(Saved data entries)
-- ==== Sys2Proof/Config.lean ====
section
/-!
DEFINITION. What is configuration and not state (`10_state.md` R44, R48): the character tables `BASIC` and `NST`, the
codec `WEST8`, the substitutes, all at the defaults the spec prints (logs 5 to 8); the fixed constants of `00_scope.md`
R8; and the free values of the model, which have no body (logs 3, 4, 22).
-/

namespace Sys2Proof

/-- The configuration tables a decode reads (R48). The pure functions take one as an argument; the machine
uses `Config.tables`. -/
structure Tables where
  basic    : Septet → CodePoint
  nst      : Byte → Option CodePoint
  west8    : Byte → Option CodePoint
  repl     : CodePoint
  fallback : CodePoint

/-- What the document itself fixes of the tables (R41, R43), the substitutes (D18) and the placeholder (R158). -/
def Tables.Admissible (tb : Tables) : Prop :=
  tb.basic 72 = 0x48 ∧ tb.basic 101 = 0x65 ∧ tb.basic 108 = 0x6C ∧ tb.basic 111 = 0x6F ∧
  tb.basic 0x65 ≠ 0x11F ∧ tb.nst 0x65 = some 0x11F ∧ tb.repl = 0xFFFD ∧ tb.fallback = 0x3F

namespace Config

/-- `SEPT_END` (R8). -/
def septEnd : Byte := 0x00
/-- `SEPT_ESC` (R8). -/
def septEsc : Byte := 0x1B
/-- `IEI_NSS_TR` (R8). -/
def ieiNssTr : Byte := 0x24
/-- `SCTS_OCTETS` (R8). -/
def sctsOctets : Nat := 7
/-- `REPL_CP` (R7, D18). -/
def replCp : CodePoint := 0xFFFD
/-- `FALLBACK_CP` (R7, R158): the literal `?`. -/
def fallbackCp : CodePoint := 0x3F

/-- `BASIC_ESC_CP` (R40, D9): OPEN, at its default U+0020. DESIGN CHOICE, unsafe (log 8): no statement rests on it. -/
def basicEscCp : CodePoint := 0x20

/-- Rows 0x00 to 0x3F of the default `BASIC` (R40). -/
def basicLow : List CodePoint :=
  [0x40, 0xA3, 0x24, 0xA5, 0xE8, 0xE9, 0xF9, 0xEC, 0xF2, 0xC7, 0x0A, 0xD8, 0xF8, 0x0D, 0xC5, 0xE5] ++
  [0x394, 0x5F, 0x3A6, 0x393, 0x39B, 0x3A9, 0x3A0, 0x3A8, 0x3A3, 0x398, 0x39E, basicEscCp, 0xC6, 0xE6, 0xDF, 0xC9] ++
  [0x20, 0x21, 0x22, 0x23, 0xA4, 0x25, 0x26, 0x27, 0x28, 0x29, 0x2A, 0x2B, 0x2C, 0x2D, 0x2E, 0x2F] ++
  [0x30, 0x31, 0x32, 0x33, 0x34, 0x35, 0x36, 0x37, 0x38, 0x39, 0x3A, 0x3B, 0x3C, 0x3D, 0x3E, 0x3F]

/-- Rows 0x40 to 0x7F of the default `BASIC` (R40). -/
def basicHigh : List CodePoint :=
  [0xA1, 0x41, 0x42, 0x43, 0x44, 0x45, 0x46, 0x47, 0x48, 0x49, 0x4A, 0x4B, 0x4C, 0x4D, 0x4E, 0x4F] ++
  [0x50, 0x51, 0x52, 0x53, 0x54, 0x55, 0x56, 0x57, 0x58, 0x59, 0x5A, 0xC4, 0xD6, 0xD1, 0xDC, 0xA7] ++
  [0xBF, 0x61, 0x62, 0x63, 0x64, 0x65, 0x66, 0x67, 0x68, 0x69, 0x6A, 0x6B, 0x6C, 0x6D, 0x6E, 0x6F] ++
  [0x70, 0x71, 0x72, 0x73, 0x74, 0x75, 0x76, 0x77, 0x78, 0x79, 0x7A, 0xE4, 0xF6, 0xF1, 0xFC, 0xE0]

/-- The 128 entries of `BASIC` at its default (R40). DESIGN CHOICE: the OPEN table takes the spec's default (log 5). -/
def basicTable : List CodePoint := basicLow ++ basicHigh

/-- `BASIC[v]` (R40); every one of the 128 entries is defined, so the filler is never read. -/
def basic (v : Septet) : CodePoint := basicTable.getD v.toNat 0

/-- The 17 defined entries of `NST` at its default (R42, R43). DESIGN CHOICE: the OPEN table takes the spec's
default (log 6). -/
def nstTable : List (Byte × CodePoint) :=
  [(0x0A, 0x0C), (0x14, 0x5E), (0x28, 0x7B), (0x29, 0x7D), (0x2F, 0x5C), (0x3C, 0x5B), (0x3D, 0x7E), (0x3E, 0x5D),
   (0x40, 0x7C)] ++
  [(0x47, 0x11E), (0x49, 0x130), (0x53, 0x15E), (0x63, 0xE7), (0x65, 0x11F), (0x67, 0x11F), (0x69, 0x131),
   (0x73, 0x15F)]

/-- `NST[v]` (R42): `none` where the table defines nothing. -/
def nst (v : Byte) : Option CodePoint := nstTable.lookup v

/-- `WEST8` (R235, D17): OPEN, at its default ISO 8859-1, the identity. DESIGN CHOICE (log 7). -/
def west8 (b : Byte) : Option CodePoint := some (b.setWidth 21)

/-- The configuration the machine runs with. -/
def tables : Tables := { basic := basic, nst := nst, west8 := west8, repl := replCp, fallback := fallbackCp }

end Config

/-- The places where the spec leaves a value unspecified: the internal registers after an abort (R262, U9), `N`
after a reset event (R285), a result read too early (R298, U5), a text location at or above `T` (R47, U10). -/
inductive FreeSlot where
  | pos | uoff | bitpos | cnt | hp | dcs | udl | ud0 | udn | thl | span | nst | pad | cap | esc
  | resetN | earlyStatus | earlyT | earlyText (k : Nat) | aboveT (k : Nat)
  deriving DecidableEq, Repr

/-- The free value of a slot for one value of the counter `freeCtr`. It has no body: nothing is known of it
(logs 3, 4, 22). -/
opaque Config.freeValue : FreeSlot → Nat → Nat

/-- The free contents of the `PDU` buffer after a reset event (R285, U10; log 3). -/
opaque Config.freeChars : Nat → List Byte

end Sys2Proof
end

---

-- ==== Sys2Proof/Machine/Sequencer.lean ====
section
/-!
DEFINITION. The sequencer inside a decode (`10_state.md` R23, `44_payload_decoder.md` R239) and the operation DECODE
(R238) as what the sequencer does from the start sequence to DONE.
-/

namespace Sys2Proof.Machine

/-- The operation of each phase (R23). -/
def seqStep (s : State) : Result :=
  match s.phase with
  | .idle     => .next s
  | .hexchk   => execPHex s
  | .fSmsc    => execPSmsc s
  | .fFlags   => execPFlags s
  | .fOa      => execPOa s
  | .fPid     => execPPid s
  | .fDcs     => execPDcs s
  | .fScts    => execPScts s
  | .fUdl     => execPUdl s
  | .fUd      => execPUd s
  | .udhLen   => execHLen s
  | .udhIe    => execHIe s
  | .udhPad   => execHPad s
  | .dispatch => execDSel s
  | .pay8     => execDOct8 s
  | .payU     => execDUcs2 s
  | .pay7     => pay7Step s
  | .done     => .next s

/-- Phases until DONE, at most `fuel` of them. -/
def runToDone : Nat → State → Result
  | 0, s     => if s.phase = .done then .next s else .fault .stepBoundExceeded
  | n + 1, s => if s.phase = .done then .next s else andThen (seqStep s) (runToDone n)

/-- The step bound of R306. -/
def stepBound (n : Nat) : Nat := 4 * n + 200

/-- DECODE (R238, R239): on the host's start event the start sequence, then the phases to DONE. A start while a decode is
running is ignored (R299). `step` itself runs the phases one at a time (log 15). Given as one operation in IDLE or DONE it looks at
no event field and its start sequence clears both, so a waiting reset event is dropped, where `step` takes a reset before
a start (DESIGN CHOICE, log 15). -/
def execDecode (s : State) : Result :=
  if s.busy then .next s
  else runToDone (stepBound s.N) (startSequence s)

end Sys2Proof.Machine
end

* **Exercise brief**: If a line in the records contains "operation", report it.

* **Response box**:
DEFINITION. The sequencer inside a decode (`10_state.md` R23, `44_payload_decoder.md` R239) and the operation DECODE
/-- The operation of each phase (R23). -/
running is ignored (R299). `step` itself runs the phases one at a time (log 15). Given as one operation in IDLE or DONE it looks at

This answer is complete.